Following up on Mark Ashton’s “celebrity” themed blog entry on the Los Angeles Dodgers’ ownership, another high profile individual is having a residual effect on divorces: Bernie Madoff.

Mr. Madoff’s crimes are well-documented and high profile. His arrest has given rise to a media niche on scan artists, including Montgomery County’s own “Madoff”, Robert L. Krikorian, who was recently convicted of a Ponzi scheme and sentenced to three to seven years in jail for bilking investors out of (a paltry) $870,500.00 over about four years. If you rip off your investors you are labeled a “Madoff.”

But in being duped, should people get the chance to redo the a Marital Settlement Agreement negotiated and executed years before the fraud was discovered? That is the question being asked in New York where a well-heeled couple split their assets in 2006, including a large investment account with Madoff. Wife pulled her money from the investment, while Husband kept his in. You probably can guess what happens next: Husband’s money gets lost in the Madoff scandal while Wife continues to live well in her Upper East Side apartment.
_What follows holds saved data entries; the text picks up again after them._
-- ==== Sys2Proof/Machine/Assembler.lean ====
section
/-! DEFINITION. The assembler's notation (30_encoding.md R82, R83): command lines, the three pseudo-commands, which
operands an assembler refuses, and the written form of a line as a list of characters. -/

namespace Sys2Proof.Machine

/-- One line of a command program (R82) or a pseudo-command (R83). Indices and data are as written, before the
assembler has looked at their size. -/
inductive AsmLine where
  | init (c : Nat) (data : List Byte)
  | absorb (c : Nat) (data : List Byte)
  | finalize (c : Nat)
  | exportState (c : Nat)
  | importState (c : Nat) (data : List Byte)
  | copy (d s : Nat)
  /-- `RESET c` (R83); not the `rst` pin. -/
  | reset (c : Nat)
  /-- `NOP c` (R83). -/
  | nop (c : Nat)
  /-- `UPDATE c, data` (R83). -/
  | update (c : Nat) (data : List Byte)
  deriving DecidableEq, Repr

/-- The expansion of the pseudo-commands, one line each (R83). -/
def AsmLine.expand : AsmLine → AsmLine
  | .init c data => .init c data
  | .absorb c data => .absorb c data
  | .finalize c => .finalize c
  | .exportState c => .exportState c
  | .importState c data => .importState c data
  | .copy d s => .copy d s
  | .reset c => .init c []
  | .nop c => .absorb c []
  | .update c data => .absorb c data

/-- An index fits its 4-bit field, or the assembler refuses it (R82). An index at or above NCTX is not refused. -/
def asmIndex (c : Nat) : Option CtxIndex :=
  if c ≤ 15 then some (BitVec.ofNat 4 c) else none

/-- Data fits the 16-bit LEN field, or the assembler refuses it (R82). IMPORT data of a size other than 89 is not
refused. -/
def asmData (data : List Byte) : Option (List Byte) :=
  if data.length ≤ 65535 then some data else none

/-- The command a line assembles to (R82, R83); none where the assembler refuses an operand. A pseudo-command is
replaced by its expansion first. -/
def AsmLine.assemble (l : AsmLine) : Option Instr :=
  match l.expand with
  | .init c data => (asmIndex c).bind fun i => (asmData data).map fun b => .init i b
  | .absorb c data => (asmIndex c).bind fun i => (asmData data).map fun b => .absorb i b
  | .finalize c => (asmIndex c).map fun i => .finalize i
  | .exportState c => (asmIndex c).map fun i => .exportState i
  | .importState c data => (asmIndex c).bind fun i => (asmData data).map fun b => .importState i b
  | .copy d s => (asmIndex d).bind fun i => (asmIndex s).map fun j => .copy i j
  | .reset c => (asmIndex c).map fun i => .init i []
  | .nop c => (asmIndex c).map fun i => .absorb i []
  | .update c data => (asmIndex c).bind fun i => (asmData data).map fun b => .absorb i b

/-! ### The written form (R82) -/

/-- The double quote that opens and closes data. -/
def quoteChar : Char := Char.ofNat 34

def skipSpaces (cs : List Char) : List Char := cs.dropWhile (· == ' ')

/-- Nothing more on the line but spaces and a comment (`;` starts one). -/
def lineEnds (cs : List Char) : Bool :=
  match skipSpaces cs with
  | [] => true
  | c :: _ => c == ';'

/-- The value of a run of decimal digits. -/
def decimalValue (ds : List Char) : Nat :=
  ds.foldl (fun n d => 10 * n + (d.toNat - 48)) 0

/-- A decimal number and the text after it. -/
def parseDecimal (cs : List Char) : Option (Nat × List Char) :=
  match cs.takeWhile Char.isDigit with
  | [] => none
  | ds => some (decimalValue ds, cs.dropWhile Char.isDigit)

/-- One hex digit; both letter cases are read (log entry 9). -/
def hexValue (c : Char) : Option Nat :=
  if c.isDigit then some (c.toNat - 48)
  else if 'a' ≤ c ∧ c ≤ 'f' then some (c.toNat - 87)
  else if 'A' ≤ c ∧ c ≤ 'F' then some (c.toNat - 55)
  else none

/-- The inside of a hex literal, up to its closing quote: an even number of hex digits. -/
def parseHex : List Char → Option (List Byte × List Char)
  | [] => none
  | c :: rest =>
    if c == quoteChar then some ([], rest)
    else
      match rest with
      | [] => none
      | d :: more =>
        (hexValue c).bind fun hi => (hexValue d).bind fun lo => (parseHex more).map fun t =>
          (BitVec.ofNat 8 (16 * hi + lo) :: t.1, t.2)

/-- The inside of a quoted string, up to its closing quote: ASCII, no escapes, no terminator. -/
def parseQuoted : List Char → Option (List Byte × List Char)
  | [] => none
  | c :: rest =>
    if c == quoteChar then some ([], rest)
    else if c.toNat < 128 then (parseQuoted rest).map fun t => (BitVec.ofNat 8 c.toNat :: t.1, t.2)
    else none

/-- `data`: a quoted string, a hex literal, or `n*` and a hex literal, n copies of it. -/
def parseData (cs : List Char) : Option (List Byte × List Char) :=
  match cs with
  | [] => none
  | c :: rest =>
    if c == quoteChar then parseQuoted rest
    else if c == 'x' then
      match rest with
      | q :: more => if q == quoteChar then parseHex more else none
      | [] => none
    else
      (parseDecimal cs).bind fun t =>
        match t.2 with
        | '*' :: 'x' :: q :: more =>
          if q == quoteChar then (parseHex more).map fun h => ((List.replicate t.1 h.1).flatten, h.2) else none
        | _ => none

/-- A comma between operands, spaces around it allowed. -/
def parseComma (cs : List Char) : Option (List Char) :=
  match skipSpaces cs with
  | ',' :: rest => some (skipSpaces rest)
  | _ => none

/-- `c` alone. -/
def parseOne (cs : List Char) (mk : Nat → AsmLine) : Option AsmLine :=
  (parseDecimal cs).bind fun t => if lineEnds t.2 then some (mk t.1) else none

/-- `c, data`. -/
def parseIndexData (cs : List Char) (mk : Nat → List Byte → AsmLine) : Option AsmLine :=
  (parseDecimal cs).bind fun t => (parseComma t.2).bind fun r => (parseData r).bind fun d =>
    if lineEnds d.2 then some (mk t.1 d.1) else none

/-- `d, s`. -/
def parseTwo (cs : List Char) (mk : Nat → Nat → AsmLine) : Option AsmLine :=
  (parseDecimal cs).bind fun t => (parseComma t.2).bind fun r => (parseDecimal r).bind fun u =>
    if lineEnds u.2 then some (mk t.1 u.1) else none

/-- One written line: `some none` where it holds no command (blank, or a comment only), `none` where it is no line of
the notation. INIT's data is optional; LEN is 0 when it is left out. -/
def parseLine (cs : List Char) : Option (Option AsmLine) :=
  if lineEnds cs then some none
  else
    let text := skipSpaces cs
    let mnemonic := text.takeWhile Char.isUpper
    let after := text.dropWhile Char.isUpper
    let operands := skipSpaces after
    if after.head? != some ' ' then none
    else if mnemonic = ['I', 'N', 'I', 'T'] then
      match parseOne operands (fun c => .init c []) with
      | some l => some (some l)
      | none => (parseIndexData operands .init).map some
    else if mnemonic = ['A', 'B', 'S', 'O', 'R', 'B'] then (parseIndexData operands .absorb).map some
    else if mnemonic = ['F', 'I', 'N', 'A', 'L', 'I', 'Z', 'E'] then (parseOne operands .finalize).map some
    else if mnemonic = ['E', 'X', 'P', 'O', 'R', 'T'] then (parseOne operands .exportState).map some
    else if mnemonic = ['I', 'M', 'P', 'O', 'R', 'T'] then (parseIndexData operands .importState).map some
    else if mnemonic = ['C', 'O', 'P', 'Y'] then (parseTwo operands .copy).map some
    else if mnemonic = ['R', 'E', 'S', 'E', 'T'] then (parseOne operands .reset).map some
    else if mnemonic = ['N', 'O', 'P'] then (parseOne operands .nop).map some
    else if mnemonic = ['U', 'P', 'D', 'A', 'T', 'E'] then (parseIndexData operands .update).map some
    else none

/-- The frame bytes of one written line, or none where the notation or the assembler refuses it; a line without
command gives no bytes. -/
def assembleLine (cs : List Char) : Option (List Byte) :=
  (parseLine cs).bind fun
    | none => some []
    | some l => l.assemble.map encode

end Sys2Proof.Machine
end

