theorem State.rspMoved_cases (s : State) (i : PinsIn) (p : Pace) :
    (i.rst = false ∧ s.rspValid = true ∧ i.rspReady = true ∧ s.rspMoved i p = [s.rsp.headD p.idleData]) ∨
    (¬ (i.rst = false ∧ s.rspValid = true ∧ i.rspReady = true) ∧ s.rspMoved i p = []) := by
  by_cases h : i.rst = false ∧ s.rspValid = true ∧ i.rspReady = true
  · obtain ⟨hrst, hvalid, hready⟩ := h
    exact .inl ⟨hrst, hvalid, hready, by simp [State.rspMoved, State.pinsOut, hrst, hvalid, hready]⟩
  · exact .inr ⟨h, if_neg fun hmove => h (by simpa [State.pinsOut, and_assoc, and_comm, and_left_comm] using hmove)⟩

theorem State.Inv.moveBytes {s : State} (h : s.Inv) (i : PinsIn) (p : Pace) : (s.moveBytes i p).Inv := by
  obtain ⟨hlo, hhi, hbuf, hvalid⟩ := h
  refine ⟨hlo, hhi, hbuf, fun hv => ?_⟩
  obtain ⟨hv', hmoved⟩ := Bool.and_eq_true_iff.mp hv
  rw [State.moveBytes_rsp, List.isEmpty_iff.mp hmoved]
  exact hvalid hv'

theorem State.Inv.offerNext {s : State} (h : s.Inv) (p : Pace) : (s.offerNext p).Inv := by
  obtain ⟨hlo, hhi, hbuf, hvalid⟩ := h
  refine ⟨hlo, hhi, hbuf, fun hv => ?_⟩
  obtain hv | hv := Bool.or_eq_true_iff.mp hv
  · exact hvalid hv
  · simpa using (Bool.and_eq_true_iff.mp hv).2

theorem State.Inv.clock {s : State} (h : s.Inv) (i : PinsIn) (p : Pace) : (s.clock i p).Inv := by
  cases hrst : i.rst with
  | true =>
    rw [s.clock_reset i p hrst]
    exact State.resetOf_inv h.1 h.2.1
  | false =>
    rw [s.clock_run i p hrst]
    exact ((h.moveBytes i p).work _).offerNext p

/-- Settles O3: a step is one advance, and a cycle is moved bytes, advances and an offer, or a reset. -/
theorem everyStepKeepsTheInvariant : Obligations.EveryStepKeepsTheInvariant := by
  unfold Obligations.EveryStepKeepsTheInvariant
  refine ⟨fun s t hs h => ?_, fun s i p hs => hs.clock i p⟩
  rw [← State.advance_of_step h]
  exact hs.advance

end Sys2Proof.Machine

/-! Proofs about encoding: `le` and `unle`, the encoder against the decoder, and response frames read back
(00_scope.md R9, 30_encoding.md R71 to R77, R80, R82). -/

namespace Sys2Proof

/-- Settles O5: `unle_le` and `le_unle`, with the width that holds the bytes exactly. -/
theorem unleInvertsLe : Obligations.UnleInvertsLe := by
  unfold Obligations.UnleInvertsLe
  refine ⟨fun n v => ⟨length_le n v, fun i hi => getElem?_le n v i hi, ?_, unle_le le_rfl v⟩,
    fun n s hs => le_unle hs le_rfl⟩
  rw [unleNat_le, Nat.mod_eq_of_lt v.isLt]

/-! ### The header word and its fields (R72) -/

theorem headerLen_lt (h : Word) : headerLen h < 2 ^ 16 := BitVec.isLt _

section
variable (opc : Byte) (ctx src : CtxIndex) (len : BitVec 16)

@[simp] theorem headerOpc_headerWord : headerOpc (headerWord opc ctx src len) = opc := by
  rw [headerOpc, headerWord, extract_append_low _ _ _ _ (by omega), BitVec.extractLsb'_eq_self]

@[simp] theorem headerCtx_headerWord : headerCtx (headerWord opc ctx src len) = ctx := by
  rw [headerCtx, headerWord, extract_append_high _ _ _ _ (by omega), extract_append_low _ _ _ _ (by omega),
    BitVec.extractLsb'_eq_self]

@[simp] theorem headerSrc_headerWord : headerSrc (headerWord opc ctx src len) = src := by
  rw [headerSrc, headerWord, extract_append_high _ _ _ _ (by omega), extract_append_high _ _ _ _ (by omega),
    extract_append_low _ _ _ _ (by omega), BitVec.extractLsb'_eq_self]

@[simp] theorem headerLen_headerWord : headerLen (headerWord opc ctx src len) = len.toNat := by
  rw [headerLen, headerWord, extract_append_high _ _ _ _ (by omega), extract_append_high _ _ _ _ (by omega),
    extract_append_high _ _ _ _ (by omega), BitVec.extractLsb'_eq_self]

end

/-- A word is determined by the fields of R72, which cover its 32 bits. -/
theorem eq_headerWord (h : Word) :
    h = headerWord (headerOpc h) (headerCtx h) (headerSrc h) (BitVec.ofNat 16 (headerLen h)) := by
  set w := headerWord (headerOpc h) (headerCtx h) (headerSrc h) (BitVec.ofNat 16 (headerLen h)) with hw
  have hopc : (headerOpc w).toNat = (headerOpc h).toNat := by rw [hw, headerOpc_headerWord]
  have hctx : (headerCtx w).toNat = (headerCtx h).toNat := by rw [hw, headerCtx_headerWord]
  have hsrc : (headerSrc w).toNat = (headerSrc h).toNat := by rw [hw, headerSrc_headerWord]
  have hlen : headerLen w = headerLen h := by
    rw [hw, headerLen_headerWord, BitVec.toNat_ofNat, Nat.mod_eq_of_lt (headerLen_lt h)]
  rw [toNat_headerOpc, toNat_headerOpc] at hopc
  rw [toNat_headerCtx, toNat_headerCtx] at hctx
  rw [toNat_headerSrc, toNat_headerSrc] at hsrc
  rw [headerLen_eq, headerLen_eq] at hlen
  refine BitVec.eq_of_toNat_eq ?_
  omega

/-! ### Encode, then decode -/

/-- Only the payload length can keep a command from fitting a frame. -/
theorem Instr.wellFormed_iff (i : Instr) : i.wellFormed = true ↔ i.payload.length ≤ 65535 := by
  cases i <;> simp [Instr.wellFormed, Instr.payload]

/-- The frame the encoder writes. -/
def Instr.frame (i : Instr) : Frame := { header := i.header, payload := i.payload }

theorem encode_eq_frame (i : Instr) : encode i = le 4 i.frame.header ++ i.frame.payload := rfl

theorem Instr.spells_frame (i : Instr) : i.Spells i.frame := by
  constructor <;> simp [Instr.frame, Instr.header]

theorem Instr.length_frame_payload {i : Instr} (h : i.wellFormed = true) :
    i.frame.payload.length = headerLen i.frame.header := by
  have hlen := i.wellFormed_iff.mp h
  simp only [Instr.frame, Instr.header, headerLen_headerWord, BitVec.toNat_ofNat]
  omega

theorem nextCommand_of_decodeFrame {bs rest : List Byte} {f : Frame} {i : Instr}
    (htake : takeFrame bs = some (f, rest)) (hdec : decodeFrame f = .ok i) : nextCommand bs = .command i rest := by
  simp [nextCommand, htake, hdec]

theorem nextCommand_of_spells {i : Instr} {f : Frame} (hlen : f.payload.length = headerLen f.header)
    (h : i.Spells f) (rest : List Byte) : nextCommand (le 4 f.header ++ f.payload ++ rest) = .command i rest :=
  nextCommand_of_decodeFrame (takeFrame_whole _ _ rest hlen) (decodeFrame_of_spells hlen h)

/-- Settles O6: the encoder's frame spells the command, and its LEN field holds the payload length. -/
theorem decodeOfEncodeIsTheCommand : Obligations.DecodeOfEncodeIsTheCommand := by
  unfold Obligations.DecodeOfEncodeIsTheCommand
  intro i rest hwf
  rw [encode_eq_frame]
  exact nextCommand_of_spells (Instr.length_frame_payload hwf) i.spells_frame rest

/-! ### Decode, then encode -/

theorem nextCommand_eq_command {bs : List Byte} {i : Instr} {rest : List Byte} (h : nextCommand bs = .command i rest) :
    ∃ f, takeFrame bs = some (f, rest) ∧ decodeFrame f = .ok i := by
  unfold nextCommand at h
  split at h
  next => cases h
  next f rest' htake =>
    split at h
    next j hdec =>
      cases h
      exact ⟨f, htake, hdec⟩
    next => cases h

/-- A frame that spells a command is the frame the encoder writes. -/
theorem Instr.Spells.eq_frame {i : Instr} {f : Frame} (h : i.Spells f)
    (hlen : f.payload.length = headerLen f.header) : f = i.frame := by
  obtain ⟨hopc, hctx, hsrc, hpay⟩ := h
  have hheader : i.header = f.header := by
    rw [Instr.header, hopc, hctx, hsrc, hpay, hlen, ← eq_headerWord]
  rw [Instr.frame, hheader, hpay]

/-- Settles O7: the frame taken spells the command, so it is the one the encoder writes. -/
theorem encodeOfDecodeIsTheFrame : Obligations.EncodeOfDecodeIsTheFrame := by
  unfold Obligations.EncodeOfDecodeIsTheFrame
  intro bs i rest h
  obtain ⟨f, htake, hdec⟩ := nextCommand_eq_command h
  obtain ⟨hbs, hlen⟩ := takeFrame_eq_some htake
  have hspells := spells_of_decodeFrame hlen hdec
  refine ⟨?_, i.wellFormed_iff.mpr ?_⟩
  · rw [hbs, hspells.eq_frame hlen, encode_eq_frame]
  · rw [hspells.payload, hlen]
    exact Nat.le_of_lt_succ (headerLen_lt _)

/-- Settles O9: each of the nine words is decoded by computation. -/
theorem sampleFramesDecode : Obligations.SampleFramesDecode := by
  unfold Obligations.SampleFramesDecode
  decide

end Sys2Proof

namespace Sys2Proof.Machine

/-- Settles O10: the executing branch of `step_cases`. -/
theorem stepRunsTheDecodedCommand : Obligations.StepRunsTheDecodedCommand := by
  unfold Obligations.StepRunsTheDecodedCommand
  intro s i rest h
  rw [step, h]
  rfl

/-- Settles O45: the illegal response of `exec_eq_of_indices_invalid`, for whichever command. -/
theorem indexAboveRangeIsIllegal : Obligations.IndexAboveRangeIsIllegal := by
  unfold Obligations.IndexAboveRangeIsIllegal
  exact fun i s h => exec_eq_of_indices_invalid h

/-! ### Response frames (R77, R80) -/

/-- The header word R, field by field. -/
theorem Response.header_fields (r : Response) :
    r.header.extractLsb' 0 8 = r.status.code ∧ r.header.extractLsb' 8 8 = r.ropc ∧
    r.header.extractLsb' 16 16 = BitVec.ofNat 16 r.payload.length := by
  unfold Response.header
  refine ⟨?_, ?_, ?_⟩
  · rw [extract_append_low _ _ _ _ (by omega), BitVec.extractLsb'_eq_self]
  · rw [extract_append_high _ _ _ _ (by omega), extract_append_low _ _ _ _ (by omega), BitVec.extractLsb'_eq_self]
  · rw [extract_append_high _ _ _ _ (by omega), extract_append_high _ _ _ _ (by omega), BitVec.extractLsb'_eq_self]
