/-- R25: each buffer has one producer, which never takes, and one consumer, which never stores; only they and INIT write it. -/
def Obligations.OneProducerOneConsumer : Prop :=
  ∀ (i : Instr) (s t : State), exec i s = .next t →
    (t.rxb ≠ s.rxb → i = .rxTickBit ∨ i = .getByte ∨ i = .init) ∧
    (t.txb ≠ s.txb → (∃ d, i = .putByte d) ∨ i = .txTickStart ∨ i = .init) ∧
    (i = .rxTickBit → t.rxb.tail = s.rxb.tail ∧ s.rxb.count ≤ t.rxb.count) ∧
    (i = .getByte → t.rxb.head = s.rxb.head ∧ t.rxb.mem = s.rxb.mem ∧ t.rxb.count ≤ s.rxb.count) ∧
    (∀ d, i = .putByte d → t.txb.tail = s.txb.tail ∧ s.txb.count ≤ t.txb.count) ∧
    (i = .txTickStart → t.txb.head = s.txb.head ∧ t.txb.mem = s.txb.mem ∧ t.txb.count ≤ s.txb.count) ∧
    (i = .init → t.rxb.count = 0 ∧ t.txb.count = 0)

/-- R104: `rx_prev` follows the line in every cycle without reset, is 1 after a reset cycle, and is written by no instruction. -/
def Obligations.PreviousLevelFollowsTheLine : Prop :=
  (∀ s t : State, step s = .next t → s.input.rst = false → t.rx_prev = s.input.rx_i) ∧
  (∀ s t : State, step s = .next t → s.input.rst = true → t.rx_prev = true) ∧
  (∀ (i : Instr) (s t : State), exec i s = .next t → t.rx_prev = s.rx_prev)

/-- R26 and R187: `rsp_valid` follows `cmd_valid`, and without a command the response is kept. -/
def Obligations.ResponsesAreHeld : Prop :=
  ∀ s t : State, step s = .next t → s.input.rst = false →
    t.rsp_valid = s.input.cmd_valid ∧
    (s.input.cmd_valid = false → t.rsp_data = s.rsp_data ∧ t.rsp_flag = s.rsp_flag ∧ t.rsp_ill = s.rsp_ill)

/-- R11, R168 and R170: a command other than INIT reaches of the tick side only the RX buffer (GET_BYTE), and the TX buffer and
generator (PUT_BYTE); an event never writes the response registers. -/
def Obligations.HostAndTickSideKeepApart : Prop :=
  (∀ (i : Instr) (s t : State), i.isCommand = true → i ≠ .init → exec i s = .next t →
    t.rx_state = s.rx_state ∧ t.rx_idx = s.rx_idx ∧ t.rx_shift = s.rx_shift ∧ t.edge_en = s.edge_en ∧ t.rx_prev = s.rx_prev ∧
    t.rxg = s.rxg ∧ t.tx_state = s.tx_state ∧ t.tx_idx = s.tx_idx ∧ t.tx_shift = s.tx_shift ∧ t.tx_o = s.tx_o ∧
    (i ≠ .getByte → t.rxb = s.rxb) ∧ ((∀ d, i ≠ .putByte d) → t.txb = s.txb ∧ t.txg = s.txg)) ∧
  (∀ (i : Instr) (s t : State), i.isCommand = false → exec i s = .next t →
    t.rsp_valid = s.rsp_valid ∧ t.rsp_data = s.rsp_data ∧ t.rsp_flag = s.rsp_flag ∧ t.rsp_ill = s.rsp_ill)

/-- R45: repeating a command without side effect changes nothing, while GET_BYTE removes the byte it returns. -/
def Obligations.QueriesAreIdempotent : Prop :=
  (∀ (i : Instr) (s t : State), i = .nop ∨ i = .rxEmpty ∨ i = .txEmpty ∨ i = .rxFull ∨ i = .txFull ∨ i = .status →
    exec i s = .next t →
    exec i t = .next t ∧ { t with rsp_data := s.rsp_data, rsp_flag := s.rsp_flag, rsp_ill := s.rsp_ill } = s) ∧
  (∀ s t : State, exec .getByte s = .next t → 0 < s.rxb.count →
    t.rxb.count + 1 = s.rxb.count ∧ t.rxb.tail = (s.rxb.tail + 1) % s.par.RX_CAP)

/-! ## Invariants and progress -/

/-- The reset state meets the invariant, for every legal parameter set. -/
def Obligations.ResetMeetsTheInvariant : Prop :=
  (∀ p : Params, p.legal = true → (State.resetOf p).Inv) ∧ State.reset.Inv

/-- Every step keeps the invariant, from every state that meets it. -/
def Obligations.StepKeepsTheInvariant : Prop :=
  ∀ s t : State, s.Inv → step s = .next t → t.Inv

/-- R27 and R28: "In every state reachable from reset, the following invariants hold", for every legal parameter set and every
sequence of inputs. -/
def Obligations.ReachableStatesMeetR28 : Prop :=
  ∀ (p : Params) (xs : List Input) (n : Nat) (t : State), p.legal = true →
    cycles n { State.resetOf p with inputs := xs } = .next t →
    t.R28 ∧ t.rxb.Wf p.RX_CAP ∧ t.txb.Wf p.TX_CAP

/-- R181: "every combination of values still has a defined step", reachable or not, and whatever the free values are. -/
def Obligations.EveryStateHasAStep : Prop :=
  ∀ s : State, s.par.legal = true → ∃ t, step s = .next t

/-! ## Independence -/

/-- R95 and R170: what the transmit side becomes depends on nothing of the receive side, the line `rx_i` included. -/
def Obligations.TxSideIgnoresTheRxSide : Prop :=
  ∀ s s' t t' : State, s.txView = s'.txView → s.input.rst = s'.input.rst → s.input.cmd_valid = s'.input.cmd_valid →
    s.input.cmd = s'.input.cmd → step s = .next t → step s' = .next t' → t.txView = t'.txView

/-- R95 and R170: what the receive side becomes depends on nothing of the transmit side. -/
def Obligations.RxSideIgnoresTheTxSide : Prop :=
  ∀ s s' t t' : State, s.rxView = s'.rxView → s.input = s'.input → step s = .next t → step s' = .next t' →
    t.rxView = t'.rxView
The question before the New York bar is whether Husband can sue to have the Marital Settlement Agreement reopened and the funds Wife retained redistributed to account for his Madoff loses. Sides are being taken in this dispute and many practitioners view a favorable outcome to Husband as having wide reaching implications to contract law and beyond; it calls into question whether a deal is ever really “done.”


The crux of Husband’s case rests on the argument that the parties’ Agreement (contract) is nullified by “mutual mistake;” they were both mistaken by the existence of an account with Madoff. It appears that Husband is arguing in that they were both mistaken their belief that they had an account containing millions of dollars with Madoff. – the Madoff fraud proves they, in fact, had no “account” with Madoff. So, even if they had moved $1 million dollars over to Madoff, they really weren’t investing it. Madoff stole just stole it…except for the $6.6 million cash payment Husband swung over to Wife from the account.


This case basically sets up the possibility that events subsequent to an agreement could allow for a total reexamination of the deal. Interestingly, we had (have) a national crisis over real estate values (many would argue millions of frauds were committed), yet I am not aware of any parties successfully trying to re-litigate a deal in which they kept the marital residence and off-set its equity value with cash assets. No one is successfully re-litigating their stock holdings that tanked. In my experience, a client and her husband split their stock account when they separated; my client moved her money into cash, while Husband – allegedly a financial guru – keep his in stocks. Two years later, my client has retained most of her money in cash, while husband has lost all of his money to his lifestyle and stock market.  Husband unsuccessfully argued that Wife should bear some of the liability because the assets were marital in nature, but the court held that he was responsible for his portion of the money.


In New York, Husband’s case looks, in many respects, as a brazen attempt to capitalize on a highly publicized crime for which neither party had any knowledge or control over. The only control they had was how they decided to invest their individual pieces of the marital estate after the divorce. Wife chose to pull her money out; Husband opted to keep his in. Wife mitigated her risk; Husband appeared to have raised the stakes.


After a trial court dismissal, the New York appellate court reached a 3-to-2 decision in favor of Husband’s right to sue to revise the deal based on “mutual mistake.” Whether he will successfully revise the deal remains to be seen.